Every line from the start of the records below to the line containing "simp [WriteAsm.finish, WriteAsm.dropped, hl]" should be retyped exactly, that line included, and no others.

[Stored data]
● ● ●
-- ==== Sys2Proof/Proofs/RowsLoaded.lean ====
section
/-! Rows begun in the coder and pages handed to their lanes: what the write assembly does once a page is handed or
dropped, and the same for the target pages of a copy (R49, R50, R53, R58). -/

namespace Sys2Proof.Machine

open Sys2Proof

/-! ## The write assembly after a page handed or dropped (R50) -/

section Parity

variable {lanes : Six LaneCtl} {a : WriteAsm}

/-- The page of a lane, as it is handed. -/
def pageFor (lanes : Six LaneCtl) (l : Lane) (data : List Byte) : Handing :=
  { lane := l, data := data, behind := (lanes.get l).ownerFirst }

/-- The assembly with the page of its index dropped. -/
def WriteAsm.dropped (a : WriteAsm) : WriteAsm := { a with index := a.index + 1, received := [] }

/-- A finished page whose lane is in the load set is handed. -/
theorem WriteAsm.finish_handed (data : List Byte) (hl : laneAt a.index ∈ a.loadSet) :
    a.finish lanes data = { a with handing := some (pageFor lanes (laneAt a.index) data), received := [] } := by
  simp [WriteAsm.finish, pageFor, hl]

/-- A finished page whose lane is not in the load set is dropped. -/
theorem WriteAsm.finish_dropped (data : List Byte) (hl : laneAt a.index ∉ a.loadSet) :
    a.finish lanes data = a.dropped := by
  simp [WriteAsm.finish, WriteAsm.dropped, hl]

/-- No parity page is next: data pages are left, or every page is finished, or a page is being handed. -/
theorem WriteAsm.parity_stays (h : a.handing = none → a.index < dataPages a.level ∨ 6 ≤ a.index) :
    a.parity lanes = a := by
  refine if_neg ?_
  rintro ⟨hh, hk, h6⟩
  have := h hh
  omega

theorem WriteAsm.parity_dropped (hh : a.handing = none) (hk : dataPages a.level ≤ a.index) (h6 : a.index < 6)
    (hl : laneAt a.index ∉ a.loadSet) : a.parity lanes = a.dropped := by
  rw [WriteAsm.parity, if_pos ⟨hh, hk, h6⟩, WriteAsm.finish_dropped _ hl]

theorem WriteAsm.parity_handed (hh : a.handing = none) (hk : dataPages a.level ≤ a.index) (h6 : a.index < 6)
    (hl : laneAt a.index ∈ a.loadSet) :
    a.parity lanes = { a with
      handing := some (pageFor lanes (laneAt a.index) (if a.index = dataPages a.level then a.p else a.q)),
      received := [] } := by
  rw [WriteAsm.parity, if_pos ⟨hh, hk, h6⟩, WriteAsm.finish_handed _ hl]

end Parity

section PutWrite

variable {s : State} {a : WriteAsm}

@[simp] theorem State.putWrite_lanes (s : State) (a : WriteAsm) : (s.putWrite a).lanes = s.lanes := by
  unfold State.putWrite
  dsimp only
  split <;> rfl

@[simp] theorem State.putWrite_mover (s : State) (a : WriteAsm) : (s.putWrite a).mover = s.mover := by
  unfold State.putWrite
  dsimp only
  split <;> rfl

@[simp] theorem State.putWrite_writer (s : State) (a : WriteAsm) : (s.putWrite a).writer = s.writer := by
  unfold State.putWrite
  dsimp only
  split <;> rfl

/-- The assembly kept with a page to fill or to hand. -/
theorem State.putWrite_kept {b : WriteAsm} (hb : (a.parity s.lanes).parity s.lanes = b)
    (h : b.handing = none → b.index < 6) :
    s.putWrite a = { s with coder := { s.coder with write := some b } } := by
  unfold State.putWrite
  rw [hb]
  refine if_neg ?_
  rintro ⟨hh, h6⟩
  have := h hh
  omega

/-- The assembly emptied, every page being handed or dropped. -/
theorem State.putWrite_emptied {b : WriteAsm} (hb : (a.parity s.lanes).parity s.lanes = b) (hh : b.handing = none)
    (h6 : 6 ≤ b.index) :
    s.putWrite a = { s with coder := { s.coder with write := none } }.emit (.rowLoaded b.loaded) := by
  unfold State.putWrite
  rw [hb]
  exact if_pos ⟨hh, h6⟩

/-- A page being handed stays. -/
theorem State.putWrite_handing {h : Handing} (hh : a.handing = some h) :
    s.putWrite a = { s with coder := { s.coder with write := some a } } := by
  have stays : a.parity s.lanes = a := WriteAsm.parity_stays (by simp [hh])
  exact State.putWrite_kept (by rw [stays, stays]) (by simp [hh])

/-- With data pages left the next one is filled. -/
theorem State.putWrite_data (hk : a.index < dataPages a.level) :
    s.putWrite a = { s with coder := { s.coder with write := some a } } := by
  have stays : a.parity s.lanes = a := WriteAsm.parity_stays fun _ => .inl hk
  exact State.putWrite_kept (by rw [stays, stays]) fun _ => hk.trans_le (Nat.sub_le _ _)

theorem four_le_dataPages (level : Level) : 4 ≤ dataPages level := by unfold dataPages; omega

/-- No parity page in the load set is left: ROW LOADED is told and the assembly emptied. -/
theorem State.putWrite_loaded (hh : a.handing = none) (hk : dataPages a.level ≤ a.index)
    (hl : ∀ j, a.index ≤ j → j < 6 → laneAt j ∉ a.loadSet) :
    s.putWrite a = { s with coder := { s.coder with write := none } }.emit (.rowLoaded a.loaded) := by
  have hfour := four_le_dataPages a.level
  by_cases h6 : 6 ≤ a.index
  · have stays : a.parity s.lanes = a := WriteAsm.parity_stays fun _ => .inr h6
    exact State.putWrite_emptied (by rw [stays, stays]) hh h6
  · have dropped := WriteAsm.parity_dropped (lanes := s.lanes) hh hk (by omega) (hl _ le_rfl (by omega))
    have next : a.dropped.index = a.index + 1 := rfl
    by_cases h5 : a.index = 5
    · have stays : a.dropped.parity s.lanes = a.dropped := WriteAsm.parity_stays fun _ => .inr (by omega)
      exact State.putWrite_emptied (b := a.dropped) (by rw [dropped, stays]) hh (by omega)
    · have again : a.dropped.parity s.lanes = a.dropped.dropped :=
        WriteAsm.parity_dropped hh (hk.trans (Nat.le_succ _)) (by omega) (hl _ (Nat.le_succ _) (by omega))
      exact State.putWrite_emptied (b := a.dropped.dropped) (by rw [dropped, again]) hh (by
        have : a.dropped.dropped.index = a.index + 2 := rfl
        omega)

/-- The first parity page left whose lane is in the load set is handed, the one before it dropped. -/
theorem State.putWrite_parity {n : Nat} (hh : a.handing = none) (hk : dataPages a.level ≤ a.index) (hn : a.index ≤ n)
    (h6 : n < 6) (hl : laneAt n ∈ a.loadSet) (hbefore : ∀ j, a.index ≤ j → j < n → laneAt j ∉ a.loadSet) :
    s.putWrite a = { s with coder := { s.coder with write := some { a with
      handing := some (pageFor s.lanes (laneAt n) (if n = dataPages a.level then a.p else a.q)),
      received := [], index := n } } } := by
  have hfour := four_le_dataPages a.level
  rcases Nat.eq_or_lt_of_le hn with rfl | hlt
  · have handed := WriteAsm.parity_handed (lanes := s.lanes) hh hk h6 hl
    exact State.putWrite_kept (by rw [handed, WriteAsm.parity_stays (by simp)]) fun _ => h6
  · have hn' : n = a.index + 1 := by omega
    subst hn'
    have dropped := WriteAsm.parity_dropped (lanes := s.lanes) hh hk (by omega) (hbefore _ le_rfl hlt)
    have handed := WriteAsm.parity_handed (lanes := s.lanes) (a := a.dropped) hh (hk.trans (Nat.le_succ _)) h6 hl
    exact State.putWrite_kept (by rw [dropped]; exact handed) fun _ => h6

end PutWrite

/-! ## A page entering its lane's port (R6, R50) -/

section Place

variable {s : State} {h : Handing}

theorem State.portOpen_iff : s.portOpen h = true ↔
    (s.lane h.lane).port = none ∧ (h.behind = false ∨ (s.lane h.lane).waiting = []) := by
  simp [State.portOpen]

theorem State.placeLoad_lane (id : PageId) : (s.placeLoad h id).lane h.lane =
    { s.lane h.lane with port := some (.coder, .cacheLoad id h.data) } := by simp [State.placeLoad]

theorem State.placeLoad_other (id : PageId) {l : Lane} (hl : l ≠ h.lane) : (s.placeLoad h id).lane l = s.lane l :=
  State.lane_setLane_other s _ hl

end Place

section HandPage

variable {s : State} {h : Handing}

theorem State.handPage_write {a : WriteAsm} (hw : s.coder.write = some a) (hh : a.handing = some h)
    (hopen : s.portOpen h = true) : s.handPage = s.handWritePage a h := by
  simp [State.handPage, Coder.writeHanding, hw, hh, hopen]

theorem State.handPage_waits {a : WriteAsm} (hw : s.coder.write = some a) (hh : a.handing = some h)
    (hopen : s.portOpen h = false) : s.handPage = s := by
  simp [State.handPage, Coder.writeHanding, hw, hh, hopen]

theorem State.handPage_copy {r : ReadAsm} (hw : s.coder.write = none) (hr : s.coder.read = some r)
    (hh : r.handing = some h) (hopen : s.portOpen h = true) : s.handPage = s.handCopyPage r h := by
  simp [State.handPage, Coder.writeHanding, Coder.copyHanding, hw, hr, hh, hopen]

@[simp] theorem State.handWritePage_lanes (a : WriteAsm) : (s.handWritePage a h).lanes =
    (s.placeLoad h { band := a.band, row := a.row, level := a.level }).lanes := State.putWrite_lanes _ _

theorem State.putCopy_lanes (s : State) (r : ReadAsm) : (s.putCopy r).lanes = s.lanes := by
  unfold State.putCopy
  dsimp only
  split <;> rfl

@[simp] theorem State.handCopyPage_lanes (r : ReadAsm) : (s.handCopyPage r h).lanes =
    (s.placeLoad h { band := r.target.1, row := r.target.2, level := r.level }).lanes := State.putCopy_lanes _ _

end HandPage

/-! ## The target pages of a copy (R58) -/

section PutCopy

variable {s : State} {r : ReadAsm}

/-- With no page left to hand ROW LOADED is told and the read assembly released. -/
theorem State.putCopy_loaded (hh : r.handing = none) (hn : r.toHand = []) :
    s.putCopy r = s.releaseRead.emit (.rowLoaded r.loaded) := by
  simp [State.putCopy, ReadAsm.nextHanding, hh, hn]

/-- The first page left is handed. -/
theorem State.putCopy_next {l : Lane} {d : List Byte} {rest : List (Lane × List Byte)} (hh : r.handing = none)
    (hn : r.toHand = (l, d) :: rest) :
    s.putCopy r = { s with coder := { s.coder with
      read := some { r with toHand := rest, handing := some (pageFor s.lanes l d) } } } := by
  simp [State.putCopy, ReadAsm.nextHanding, hh, hn, pageFor]

end PutCopy

/-! ## The pages a copy produces -/

/-- Pages placed change the slots alone. -/
theorem ReadAsm.placeAll_eq (r : ReadAsm) (pages : List (Lane × List Byte)) :
    r.placeAll pages = { r with slots := (r.placeAll pages).slots } := by
  induction pages generalizing r with
  | nil => rfl
  | cons x pages ih => rw [ReadAsm.placeAll, ih]; rfl

/-- A patch changes the slots alone. -/
theorem ReadAsm.patched_slots (r : ReadAsm) (p : PatchBytes) (pHere qHere : Bool) :
    r.patched p pHere qHere = { r with slots := (r.patched p pHere qHere).slots } := by
  unfold ReadAsm.patched
  cases pLane r.level <;> cases qLane r.level <;> cases pHere <;> cases qHere <;> rfl

/-- The row a copy takes its pages from: the missing data pages rebuilt, the patch applied (R58 steps 1 and 2). -/
def ReadAsm.copySource (r : ReadAsm) (patch : Option PatchBytes) : ReadAsm :=
  match patch with
  | none => r.placeAll r.rebuilt
  | some p => (r.placeAll r.rebuilt).patched p (r.parityPresent (pLane r.level)) (r.parityPresent (qLane r.level))

theorem ReadAsm.copySource_slots (r : ReadAsm) (patch : Option PatchBytes) :
    r.copySource patch = { r with slots := (r.copySource patch).slots } := by
  cases patch with
  | none => exact r.placeAll_eq _
  | some p =>
      simp only [ReadAsm.copySource]
      rw [ReadAsm.patched_slots, ReadAsm.placeAll_eq]

/-- The page of a lane of the copied row: a parity page missing in the source is regenerated (R58 step 3). -/
def ReadAsm.targetPage (r : ReadAsm) (pHere qHere : Bool) (l : Lane) : List Byte :=
  if pLane r.level = some l ∧ pHere = false then parityP r.dataPagesOf
  else if qLane r.level = some l ∧ qHere = false then parityQ 0 r.dataPagesOf
  else r.bytes l

/-- Regenerating a parity page changes it where it is missing in the source. -/
theorem ReadAsm.placeAll_regenerated (r : ReadAsm) (pHere qHere : Bool) :
    r.placeAll (r.regenerated pHere qHere) =
      (r.changePage (pLane r.level) (!pHere) fun _ => parityP r.dataPagesOf).changePage (qLane r.level) (!qHere)
        fun _ => parityQ 0 r.dataPagesOf := by
  unfold ReadAsm.regenerated ReadAsm.changePage
  cases pLane r.level <;> cases qLane r.level <;> cases pHere <;> cases qHere <;> rfl

theorem ReadAsm.placeAll_regenerated_bytes (r : ReadAsm) (pHere qHere : Bool) (l : Lane) :
    (r.placeAll (r.regenerated pHere qHere)).bytes l = r.targetPage pHere qHere l := by
  have hpq : pLane r.level = some l → qLane r.level ≠ some l :=
    fun hp hq => (pLane_number hp).not_gt (qLane_number hq)
  rw [ReadAsm.placeAll_regenerated, ReadAsm.changePage_bytes, ReadAsm.changePage_bytes, ReadAsm.targetPage]
  by_cases hp : pLane r.level = some l
  · simp [hp, hpq hp]
  · simp [hp]

/-- The row with every page that a copy may name. -/
def ReadAsm.copyRowMade (r : ReadAsm) (patch : Option PatchBytes) : ReadAsm :=
  (r.copySource patch).placeAll
    ((r.copySource patch).regenerated (r.parityPresent (pLane r.level)) (r.parityPresent (qLane r.level)))

theorem ReadAsm.copyRowMade_slots (r : ReadAsm) (patch : Option PatchBytes) :
    r.copyRowMade patch = { r with slots := (r.copyRowMade patch).slots } := by
  rw [ReadAsm.copyRowMade, ReadAsm.placeAll_eq, ReadAsm.copySource_slots]

/-- The workspace of a produced copy row (R47, R58). -/
def ReadAsm.copyWorkspace (r : ReadAsm) (patch : Option PatchBytes) : Workspace :=
  { pages := r.rebuilt.map (fun x => (x.1.number, x.2)), pPrime := r.pPrime,
    qPrime := if r.level.val = 2 then r.qPrime else [],
    parity := ((r.copySource patch).regenerated (r.parityPresent (pLane r.level)) (r.parityPresent (qLane r.level))).map
      (fun x => (roleOf r.level x.1, x.2)) }

/-- The named pages of the row made, ready to be handed (R58 step 4). -/
def ReadAsm.copyReady (r : ReadAsm) (patch : Option PatchBytes) (named : List Lane) (target : Nat × Nat) : ReadAsm :=
  { r with slots := (r.copyRowMade patch).slots, target := target,
           toHand := named.map fun l => (l, (r.copyRowMade patch).bytes l) }

/-- Producing a copy keeps the workspace and hands the named pages of the row made (R58). -/
theorem State.produceCopy_eq (s : State) (r : ReadAsm) (named : List Lane) (target : Nat × Nat) :
    s.produceCopy r named target =
      { s with coder := { s.coder with workspace := some (r.copyWorkspace s.coder.patch) } }.putCopy
        (r.copyReady s.coder.patch named target) := by
  have hmade : s.produceCopy r named target =
      { s with coder := { s.coder with workspace := some (r.copyWorkspace s.coder.patch) } }.putCopy
        { r.copyRowMade s.coder.patch with
          target := target, toHand := named.map fun l => (l, (r.copyRowMade s.coder.patch).bytes l) } := by
    unfold State.produceCopy ReadAsm.copyRowMade ReadAsm.copyWorkspace ReadAsm.copySource
    cases s.coder.patch <;> rfl
  rw [hmade, ReadAsm.copyReady, r.copyRowMade_slots s.coder.patch]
● ● ●
RESULT OF THIS TASK:
-- ==== Sys2Proof/Proofs/RowsLoaded.lean ====
section
/-! Rows begun in the coder and pages handed to their lanes: what the write assembly does once a page is handed or
dropped, and the same for the target pages of a copy (R49, R50, R53, R58). -/

namespace Sys2Proof.Machine

open Sys2Proof

/-! ## The write assembly after a page handed or dropped (R50) -/

section Parity

variable {lanes : Six LaneCtl} {a : WriteAsm}

/-- The page of a lane, as it is handed. -/
def pageFor (lanes : Six LaneCtl) (l : Lane) (data : List Byte) : Handing :=
  { lane := l, data := data, behind := (lanes.get l).ownerFirst }

/-- The assembly with the page of its index dropped. -/
def WriteAsm.dropped (a : WriteAsm) : WriteAsm := { a with index := a.index + 1, received := [] }

/-- A finished page whose lane is in the load set is handed. -/
theorem WriteAsm.finish_handed (data : List Byte) (hl : laneAt a.index ∈ a.loadSet) :
    a.finish lanes data = { a with handing := some (pageFor lanes (laneAt a.index) data), received := [] } := by
  simp [WriteAsm.finish, pageFor, hl]

/-- A finished page whose lane is not in the load set is dropped. -/
theorem WriteAsm.finish_dropped (data : List Byte) (hl : laneAt a.index ∉ a.loadSet) :
    a.finish lanes data = a.dropped := by
  simp [WriteAsm.finish, WriteAsm.dropped, hl]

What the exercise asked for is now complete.